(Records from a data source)
-- ==== Sys2Proof/Decode.lean ====
section
/-! DEFINITION. Decoding and encoding: command words (30_encoding.md R70 to R73) and RTU frames (R74 to R82). -/

namespace Sys2Proof

/-- Why a byte sequence is none of the frames of R76 to R80. -/
inductive DecodeError where
  /-- The length is none the frame type requires (R76 to R80, R82). -/
  | frameLength
  /-- The function code selects no frame type (R81). -/
  | functionCode
  /-- The byte count is 0, odd or above 250 (R78). -/
  | byteCount
  /-- A read request's count is outside 1..125 (R76). -/
  | countRange
  /-- A request's CRC field is not the CRC of its body (R75). -/
  | requestCrc
  deriving DecidableEq, Repr

/-- The three places an encoding stands: a word written to CMD (R70), a frame the block builds in TXBUF, a frame
presented in RXBUF. A write request and its echo have the same bytes (R79), so the place is part of the encoding. -/
inductive Encoded where
  | command (w : Word)
  | request (bytes : List Byte)
  | response (bytes : List Byte)
  deriving DecidableEq, Repr

/-- One row of the opcode map of R72: a word w is this command when `w & mask = match`. -/
structure OpcodeRow where
  pattern : Word
  mask : Word
  build : Byte → Instr

/-- The opcode map of R72, row by row; `build` is given IMM8. -/
def opcodeMap : List OpcodeRow :=
  [ ⟨0x0000#16, 0xFFFF#16, fun _ => .nop⟩,
    ⟨0x0001#16, 0xFFFF#16, fun _ => .crcInit⟩,
    ⟨0x0002#16, 0x00FF#16, .crcByte⟩,
    ⟨0x0003#16, 0xFFFF#16, fun _ => .encRead⟩,
    ⟨0x0004#16, 0xFFFF#16, fun _ => .encWrite⟩,
    ⟨0x0005#16, 0xFFFF#16, fun _ => .decResp⟩,
    ⟨0x0006#16, 0xFFFF#16, fun _ => .decFrame⟩,
    ⟨0x0007#16, 0xFFFF#16, fun _ => .loop⟩ ]

/-- `Execute(w)`'s decoding (R72): the row that matches, and the illegal word where none does (R73). Total: every
16-bit word has a meaning. -/
def decodeCommand (w : Word) : Instr :=
  match opcodeMap.find? fun r => w &&& r.mask == r.pattern with
  | some r => r.build (imm8Field w)
  | none => .illegal w

/-- A request frame of R76 or R77, read from its eight bytes: the length, the CRC (R75), the function code, and the count
of a read request. -/
def decodeRequest (init : Word) (F : List Byte) : Except DecodeError Instr :=
  if F.length ≠ 8 then .error .frameLength
  else if crcField F ≠ crc16 init (frameBody F) then .error .requestCrc
  else
    let slave := byteAt F 0
    let addr := be16 (byteAt F 2) (byteAt F 3)
    let operand := be16 (byteAt F 4) (byteAt F 5)
    if byteAt F 1 = 0x03#8 then
      if countMin ≤ operand.toNat ∧ operand.toNat ≤ countMax then .ok (.frameReadRequest slave addr operand)
      else .error .countRange
    else if byteAt F 1 = 0x06#8 then .ok (.frameWriteRequest slave addr operand)
    else .error .functionCode

/-- An exception response of R80: exactly five bytes. -/
def decodeException (fc : FuncCode) (F : List Byte) : Except DecodeError Instr :=
  if F.length = 5 then .ok (.frameExceptionResponse (byteAt F 0) fc (byteAt F 2) (crcField F)) else .error .frameLength

/-- A read response of R78: 5 + bc bytes, bc even and 2..250. -/
def decodeReadResponse (F : List Byte) : Except DecodeError Instr :=
  let bc := byteAt F 2
  if !byteCountOk bc then .error .byteCount
  else if F.length = 5 + bc.toNat then .ok (.frameReadResponse (byteAt F 0) (frameValues F (bc.toNat / 2)) (crcField F))
  else .error .frameLength

/-- A write response of R79: eight bytes. -/
def decodeWriteResponse (F : List Byte) : Except DecodeError Instr :=
  if F.length = 8 then
    .ok (.frameWriteResponse (byteAt F 0) (be16 (byteAt F 2) (byteAt F 3)) (be16 (byteAt F 4) (byteAt F 5)) (crcField F))
  else .error .frameLength

/-- A response frame, its type selected by the byte at offset 1 (R81). The CRC field is read, not checked. -/
def decodeResponse (F : List Byte) : Except DecodeError Instr :=
  if F.length < minRespLen ∨ maxFrame < F.length then .error .frameLength
  else if byteAt F 1 = 0x83#8 then decodeException .readHolding F
  else if byteAt F 1 = 0x86#8 then decodeException .writeSingle F
  else if byteAt F 1 = 0x03#8 then decodeReadResponse F
  else if byteAt F 1 = 0x06#8 then decodeWriteResponse F
  else .error .functionCode

/-- The decoder, total on every encoding. `init` is CRC_INIT, which only a request's CRC depends on. -/
def decode (init : Word) : Encoded → Except DecodeError Instr
  | .command w => .ok (decodeCommand w)
  | .request F => decodeRequest init F
  | .response F => decodeResponse F

/-- The body of a request of R76 or R77: slave, function code, address, operand (41_encode.md R120, R121). -/
def requestBody (fc slave : Byte) (addr operand : Word) : List Byte :=
  [slave, fc] ++ wordBytes addr ++ wordBytes operand

/-- The bytes of a read response (R78), with the CRC field as given. -/
def readResponseBytes (slave : Byte) (values : List Word) (crc : Word) : List Byte :=
  [slave, 0x03#8, BitVec.ofNat 8 (2 * values.length)] ++ values.flatMap wordBytes ++ crcBytes crc

/-- The bytes of a write response (R79), with the CRC field as given. -/
def writeResponseBytes (slave : Byte) (addr value crc : Word) : List Byte :=
  requestBody 0x06#8 slave addr value ++ crcBytes crc

/-- The bytes of an exception response (R80), with the CRC field as given. -/
def exceptionResponseBytes (slave : Byte) (fc : FuncCode) (code : Byte) (crc : Word) : List Byte :=
  [slave, fc.byte ||| 0x80#8, code] ++ crcBytes crc

/-- The encoder, row by row of the opcode table. `init` is CRC_INIT. -/
def encode (init : Word) : Instr → Encoded
  | .nop => .command 0x0000#16
  | .crcInit => .command 0x0001#16
  | .crcByte b => .command (be16 b 0x02#8)
  | .encRead => .command 0x0003#16
  | .encWrite => .command 0x0004#16
  | .decResp => .command 0x0005#16
  | .decFrame => .command 0x0006#16
  | .loop => .command 0x0007#16
  | .illegal w => .command w
  | .frameReadRequest slave addr count => .request (sealFrame init (requestBody 0x03#8 slave addr count))
  | .frameWriteRequest slave addr value => .request (sealFrame init (requestBody 0x06#8 slave addr value))
  | .frameReadResponse slave values crc => .response (readResponseBytes slave values crc)
  | .frameWriteResponse slave addr value crc => .response (writeResponseBytes slave addr value crc)
  | .frameExceptionResponse slave fc code crc => .response (exceptionResponseBytes slave fc code crc)

/-- The bytes of a number, the first in its least significant bits: the opcode table's numbering of a frame's bits. -/
def frameBytes (nbits w : Nat) : List Byte := (List.range (nbits / 8)).map fun k => BitVec.ofNat 8 (w >>> (8 * k))

/-- The instruction a table word stands for: up to 16 bits, a command word; more, a frame, first byte first, read as a
request and, where it is none, as a response (log 6: the eight bytes of a write request and of its echo are the same). -/
def decodeTableWord (nbits w : Nat) : Option Instr :=
  if nbits ≤ 16 then some (decodeCommand (BitVec.ofNat 16 w))
  else
    let F := frameBytes nbits w
    match decodeRequest Config.default.crcInit F with
    | .ok i => some i
    | .error _ => (decodeResponse F).toOption

end Sys2Proof
end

• WHAT YOU HAVE TO DO
An unaltered transcription of all the data above is needed.

• SOLUTION
-- ==== Sys2Proof/Decode.lean ====
section
/-! DEFINITION. Decoding and encoding: command words (30_encoding.md R70 to R73) and RTU frames (R74 to R82). -/

namespace Sys2Proof

/-- Why a byte sequence is none of the frames of R76 to R80. -/
inductive DecodeError where
  /-- The length is none the frame type requires (R76 to R80, R82). -/
  | frameLength
  /-- The function code selects no frame type (R81). -/
  | functionCode
  /-- The byte count is 0, odd or above 250 (R78). -/
  | byteCount
  /-- A read request's count is outside 1..125 (R76). -/
  | countRange
  /-- A request's CRC field is not the CRC of its body (R75). -/
  | requestCrc
  deriving DecidableEq, Repr

/-- The three places an encoding stands: a word written to CMD (R70), a frame the block builds in TXBUF, a frame
presented in RXBUF. A write request and its echo have the same bytes (R79), so the place is part of the encoding. -/
inductive Encoded where
  | command (w : Word)
  | request (bytes : List Byte)
  | response (bytes : List Byte)
  deriving DecidableEq, Repr

/-- One row of the opcode map of R72: a word w is this command when `w & mask = match`. -/
structure OpcodeRow where
  pattern : Word
  mask : Word
  build : Byte → Instr

/-- The opcode map of R72, row by row; `build` is given IMM8. -/
def opcodeMap : List OpcodeRow :=
  [ ⟨0x0000#16, 0xFFFF#16, fun _ => .nop⟩,
    ⟨0x0001#16, 0xFFFF#16, fun _ => .crcInit⟩,
    ⟨0x0002#16, 0x00FF#16, .crcByte⟩,
    ⟨0x0003#16, 0xFFFF#16, fun _ => .encRead⟩,
    ⟨0x0004#16, 0xFFFF#16, fun _ => .encWrite⟩,
    ⟨0x0005#16, 0xFFFF#16, fun _ => .decResp⟩,
    ⟨0x0006#16, 0xFFFF#16, fun _ => .decFrame⟩,
    ⟨0x0007#16, 0xFFFF#16, fun _ => .loop⟩ ]

/-- `Execute(w)`'s decoding (R72): the row that matches, and the illegal word where none does (R73). Total: every
16-bit word has a meaning. -/
def decodeCommand (w : Word) : Instr :=
  match opcodeMap.find? fun r => w &&& r.mask == r.pattern with
  | some r => r.build (imm8Field w)
  | none => .illegal w

/-- A request frame of R76 or R77, read from its eight bytes: the length, the CRC (R75), the function code, and the count
of a read request. -/
def decodeRequest (init : Word) (F : List Byte) : Except DecodeError Instr :=
  if F.length ≠ 8 then .error .frameLength
  else if crcField F ≠ crc16 init (frameBody F) then .error .requestCrc
  else
    let slave := byteAt F 0
    let addr := be16 (byteAt F 2) (byteAt F 3)
    let operand := be16 (byteAt F 4) (byteAt F 5)
    if byteAt F 1 = 0x03#8 then
      if countMin ≤ operand.toNat ∧ operand.toNat ≤ countMax then .ok (.frameReadRequest slave addr operand)
      else .error .countRange
    else if byteAt F 1 = 0x06#8 then .ok (.frameWriteRequest slave addr operand)
    else .error .functionCode

/-- An exception response of R80: exactly five bytes. -/
def decodeException (fc : FuncCode) (F : List Byte) : Except DecodeError Instr :=
  if F.length = 5 then .ok (.frameExceptionResponse (byteAt F 0) fc (byteAt F 2) (crcField F)) else .error .frameLength

/-- A read response of R78: 5 + bc bytes, bc even and 2..250. -/
def decodeReadResponse (F : List Byte) : Except DecodeError Instr :=
  let bc := byteAt F 2
  if !byteCountOk bc then .error .byteCount
  else if F.length = 5 + bc.toNat then .ok (.frameReadResponse (byteAt F 0) (frameValues F (bc.toNat / 2)) (crcField F))
  else .error .frameLength

/-- A write response of R79: eight bytes. -/
def decodeWriteResponse (F : List Byte) : Except DecodeError Instr :=
  if F.length = 8 then
    .ok (.frameWriteResponse (byteAt F 0) (be16 (byteAt F 2) (byteAt F 3)) (be16 (byteAt F 4) (byteAt F 5)) (crcField F))
  else .error .frameLength

/-- A response frame, its type selected by the byte at offset 1 (R81). The CRC field is read, not checked. -/
def decodeResponse (F : List Byte) : Except DecodeError Instr :=
  if F.length < minRespLen ∨ maxFrame < F.length then .error .frameLength
  else if byteAt F 1 = 0x83#8 then decodeException .readHolding F
  else if byteAt F 1 = 0x86#8 then decodeException .writeSingle F
  else if byteAt F 1 = 0x03#8 then decodeReadResponse F
  else if byteAt F 1 = 0x06#8 then decodeWriteResponse F
  else .error .functionCode

/-- The decoder, total on every encoding. `init` is CRC_INIT, which only a request's CRC depends on. -/
def decode (init : Word) : Encoded → Except DecodeError Instr
  | .command w => .ok (decodeCommand w)
  | .request F => decodeRequest init F
  | .response F => decodeResponse F

/-- The body of a request of R76 or R77: slave, function code, address, operand (41_encode.md R120, R121). -/
def requestBody (fc slave : Byte) (addr operand : Word) : List Byte :=
  [slave, fc] ++ wordBytes addr ++ wordBytes operand

/-- The bytes of a read response (R78), with the CRC field as given. -/
def readResponseBytes (slave : Byte) (values : List Word) (crc : Word) : List Byte :=
  [slave, 0x03#8, BitVec.ofNat 8 (2 * values.length)] ++ values.flatMap wordBytes ++ crcBytes crc

/-- The bytes of a write response (R79), with the CRC field as given. -/
def writeResponseBytes (slave : Byte) (addr value crc : Word) : List Byte :=
  requestBody 0x06#8 slave addr value ++ crcBytes crc

/-- The bytes of an exception response (R80), with the CRC field as given. -/
def exceptionResponseBytes (slave : Byte) (fc : FuncCode) (code : Byte) (crc : Word) : List Byte :=
  [slave, fc.byte ||| 0x80#8, code] ++ crcBytes crc

/-- The encoder, row by row of the opcode table. `init` is CRC_INIT. -/
def encode (init : Word) : Instr → Encoded
  | .nop => .command 0x0000#16
  | .crcInit => .command 0x0001#16
  | .crcByte b => .command (be16 b 0x02#8)
  | .encRead => .command 0x0003#16
  | .encWrite => .command 0x0004#16
  | .decResp => .command 0x0005#16
  | .decFrame => .command 0x0006#16
  | .loop => .command 0x0007#16
  | .illegal w => .command w
  | .frameReadRequest slave addr count => .request (sealFrame init (requestBody 0x03#8 slave addr count))
  | .frameWriteRequest slave addr value => .request (sealFrame init (requestBody 0x06#8 slave addr value))
  | .frameReadResponse slave values crc => .response (readResponseBytes slave values crc)
  | .frameWriteResponse slave addr value crc => .response (writeResponseBytes slave addr value crc)
  | .frameExceptionResponse slave fc code crc => .response (exceptionResponseBytes slave fc code crc)

/-- The bytes of a number, the first in its least significant bits: the opcode table's numbering of a frame's bits. -/
def frameBytes (nbits w : Nat) : List Byte := (List.range (nbits / 8)).map fun k => BitVec.ofNat 8 (w >>> (8 * k))

/-- The instruction a table word stands for: up to 16 bits, a command word; more, a frame, first byte first, read as a
request and, where it is none, as a response (log 6: the eight bytes of a write request and of its echo are the same). -/
def decodeTableWord (nbits w : Nat) : Option Instr :=
  if nbits ≤ 16 then some (decodeCommand (BitVec.ofNat 16 w))
  else
    let F := frameBytes nbits w
    match decodeRequest Config.default.crcInit F with
    | .ok i => some i
    | .error _ => (decodeResponse F).toOption

end Sys2Proof
end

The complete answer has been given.